Applicable only to Google BigQuery (v2) and Microsoft Azure Synapse Analytics destinations, the _sdc_primary_keys
table contains a list of the tables in an integration schema and the columns those tables use as Primary Keys. Every integration schema created by Stitch will contain this table.
In this guide, we’ll cover:
Applicable destinations
This guide is applicable to the following destinations:
Usage in replication
Because some destinations don’t have native support for Primary Keys, Stitch uses the _sdc_primary_keys
table to store Primary Key information and de-dupe data during loading incrementally-replicated tables.
De-duplicating data only applies to tables using an Incremental Replication Method and destinations configured to use Upsert loading. This ensures that only the most recent version of a record is loaded into the table.
Tables using Full Table Replication are not de-duped, but loaded in full during each replication job.
Determining Primary Keys
Depending on the data source type, Primary Keys are determined in one of two ways:
-
For database integrations, Primary Keys are defined by you in the source database. These will usually be columns with a Primary Key constrant or some other equivalent, depending on the type of database being used.
Note: For database views you set to replicate in Stitch, the Primary Key will be the field you define for the view during setup.
-
For SaaS integrations, Primary Keys are pre-defined by Stitch. Refer to the schema documentation for your SaaS integration for info on the Primary Keys Stitch uses for specific tables.
Primary Keys table creation
Every schema created by a Stitch integration contains a _sdc_primary_keys
table, which Stitch uses to store the Primary Key data for every table set to replicate.
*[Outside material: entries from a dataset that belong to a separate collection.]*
-- ==== Sys2Proof/Machine/Assembler.lean ====
section
/-! DEFINITION. The assembler of command sequences (spec 30_encoding.md R76, R77): one command or
pseudo-command a line. Text is a list of characters. Details the spec leaves open (white space,
decimal numbers, a blank line) are DESIGN CHOICE, log entry 13. -/

namespace Sys2Proof.Machine

/-- A source line: a command (R76) or a pseudo-command (R77). -/
inductive AsmLine where
  | command (i : Instr)
  | updateBytes (bytes : List Byte)
  | updateStr (text : List Byte)
  | hash (bytes : List Byte)
deriving DecidableEq, Repr

/-- `UPDATE_BYTES`: one `UPDATE` a byte, in order; nothing for no byte (R77). -/
def updateBytes (bytes : List Byte) : List Instr := bytes.map .update

/-- `HASH`: `INIT`, the bytes, `FINAL` (R77). -/
def hashCommands (bytes : List Byte) : List Instr := .init :: (updateBytes bytes ++ [.final])

/-- The expansion of a line into commands (R77). -/
def AsmLine.expand : AsmLine → List Instr
  | .command i => [i]
  | .updateBytes bytes => Sys2Proof.Machine.updateBytes bytes
  | .updateStr text => Sys2Proof.Machine.updateBytes text
  | .hash bytes => hashCommands bytes

/-- White space between the parts of a line. -/
def isBlank (c : Char) : Bool := c == ' ' || c == '\t'

/-- A line without its leading white space. -/
def skipBlanks : List Char → List Char
  | [] => []
  | c :: cs => if isBlank c then skipBlanks cs else c :: cs

/-- A line up to its comment, which `;` starts (R76). -/
def dropComment : List Char → List Char
  | [] => []
  | c :: cs => if c == ';' then [] else c :: dropComment cs

/-- The value of a digit, in any base up to 16. -/
def digitValue (c : Char) : Option Nat :=
  let n := c.toNat
  if 48 ≤ n && n ≤ 57 then some (n - 48)
  else if 65 ≤ n && n ≤ 70 then some (n - 55)
  else if 97 ≤ n && n ≤ 102 then some (n - 87)
  else none

/-- The digits of a number, most significant first. -/
def readDigits (base : Nat) (acc : Nat) : List Char → Option Nat
  | [] => some acc
  | c :: cs =>
    match digitValue c with
    | some d => if d < base then readDigits base (acc * base + d) cs else none
    | none => none

/-- A byte as a number: `0x` and hexadecimal digits, or decimal digits; 0 .. 255 (R76). -/
def readByte (cs : List Char) : Option Byte :=
  let value :=
    match cs with
    | [] => none
    | '0' :: 'x' :: d :: ds => readDigits 16 0 (d :: ds)
    | c :: ds => readDigits 10 0 (c :: ds)
  match value with
  | some n => if n < 256 then some (BitVec.ofNat 8 n) else none
  | none => none

/-- A text cut at each comma. -/
def splitCommas : List Char → List (List Char)
  | [] => [[]]
  | c :: cs =>
    match splitCommas cs with
    | [] => [[c]]
    | p :: ps => if c == ',' then [] :: p :: ps else (c :: p) :: ps

/-- A text without white space at either end. -/
def trimBlanks (cs : List Char) : List Char := (skipBlanks (skipBlanks cs).reverse).reverse

/-- A list of bytes between commas; empty for an empty text (R77). -/
def readBytes (cs : List Char) : Option (List Byte) :=
  match trimBlanks cs with
  | [] => some []
  | c :: ds => (splitCommas (c :: ds)).mapM fun p => readByte (trimBlanks p)

/-- The ASCII code of a character (R77, 93_implementation_defined.md G4). -/
def asciiByte (c : Char) : Option Byte := if c.toNat < 128 then some (BitVec.ofNat 8 c.toNat) else none

/-- The characters up to the closing quotation mark, and what follows it. -/
def readQuoted : List Char → Option (List Char × List Char)
  | [] => none
  | c :: cs =>
    if c.toNat = 34 then some ([], cs)
    else (readQuoted cs).map fun r => (c :: r.1, r.2)

/-- The operand of `UPDATE_STR`: text between quotation marks, then nothing but a comment (R77). A `;`
inside the quotation marks is a character of the text and starts no comment: R76 lets `;` start a
comment and R77 takes the characters of the text, and neither says which holds there (DESIGN CHOICE,
log entry 13). -/
def readText (cs : List Char) : Option (List Byte) :=
  match skipBlanks cs with
  | [] => none
  | c :: ds =>
    if c.toNat = 34 then
      match readQuoted ds with
      | some (text, rest) => if trimBlanks (dropComment rest) = [] then text.mapM asciiByte else none
      | none => none
    else none

/-- The mnemonic of a line and what follows it. -/
def splitMnemonic : List Char → List Char × List Char
  | [] => ([], [])
  | c :: cs =>
    if isBlank c || c == ';' then ([], c :: cs)
    else (c :: (splitMnemonic cs).1, (splitMnemonic cs).2)

/-- A line of source text (R76, R77); `some none` is a line with no command, `none` no source line. -/
def parseLine (line : List Char) : Option (Option AsmLine) :=
  let (mnemonic, rest) := splitMnemonic (skipBlanks line)
  let operands := trimBlanks (dropComment rest)
  let plain (i : Instr) : Option (Option AsmLine) :=
    if operands = [] then some (some (.command i)) else none
  if mnemonic = [] then some none
  else if mnemonic = ['I', 'N', 'I', 'T'] then plain .init
  else if mnemonic = ['F', 'I', 'N', 'A', 'L'] then plain .final
  else if mnemonic = ['R', 'E', 'S', 'E', 'T'] then plain .reset
  else if mnemonic = ['W', 'I', 'P', 'E'] then plain .wipe
  else if mnemonic = ['U', 'P', 'D', 'A', 'T', 'E'] then
    (readByte operands).map fun b => some (.command (.update b))
  else if mnemonic = ['U', 'P', 'D', 'A', 'T', 'E', '_', 'B', 'Y', 'T', 'E', 'S'] then
    (readBytes operands).map fun bs => some (.updateBytes bs)
  else if mnemonic = ['U', 'P', 'D', 'A', 'T', 'E', '_', 'S', 'T', 'R'] then
    (readText rest).map fun bs => some (.updateStr bs)
  else if mnemonic = ['H', 'A', 'S', 'H'] then
    (readBytes operands).map fun bs => some (.hash bs)
  else none

/-- The command words of a line of source text (R76, R77). -/
def assembleLine (line : List Char) : Option (List Word32) :=
  (parseLine line).map fun parsed =>
    match parsed with
    | some l => l.expand.map encode
    | none => []

end Sys2Proof.Machine
end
Note: Stitch will create the _sdc_primary_keys
even if none of the tables in the integration have a Primary Key. Primary Key data will be added to the table when and if a table is replicated that has a defined Primary Key. This means it’s possible to have an empty _sdc_primary_keys
table.
Primary Keys table schema
The _sdc_primary_keys
table contains the following columns:
Column name | Data type | Description |
table_name | STRING |
The name of the table in the integration schema. Example data:emails
|
column_name | STRING |
The name of the column used as the table’s Primary Key. If a table uses multiple columns as a composite Primary Key, there will be a row for each column the table uses. Example data:email_id
|
ordinal_position | INTEGER |
Note: This column is only applicable to Microsoft Azure Synapse Analytics destinations. When Stitch receives data, Primary Keys are provided in an array. For example: The value of this column corresponds to the index of the column in the array Stitch receives. Example data:0
|
Example tables
For every column a table uses as a Primary Key, the _sdc_primary_keys
table will contain a row containing the table’s name, the name of the column, and for Microsoft Azure Synapse Analytics destinations, the column’s position in the Primary Key array Stitch receives.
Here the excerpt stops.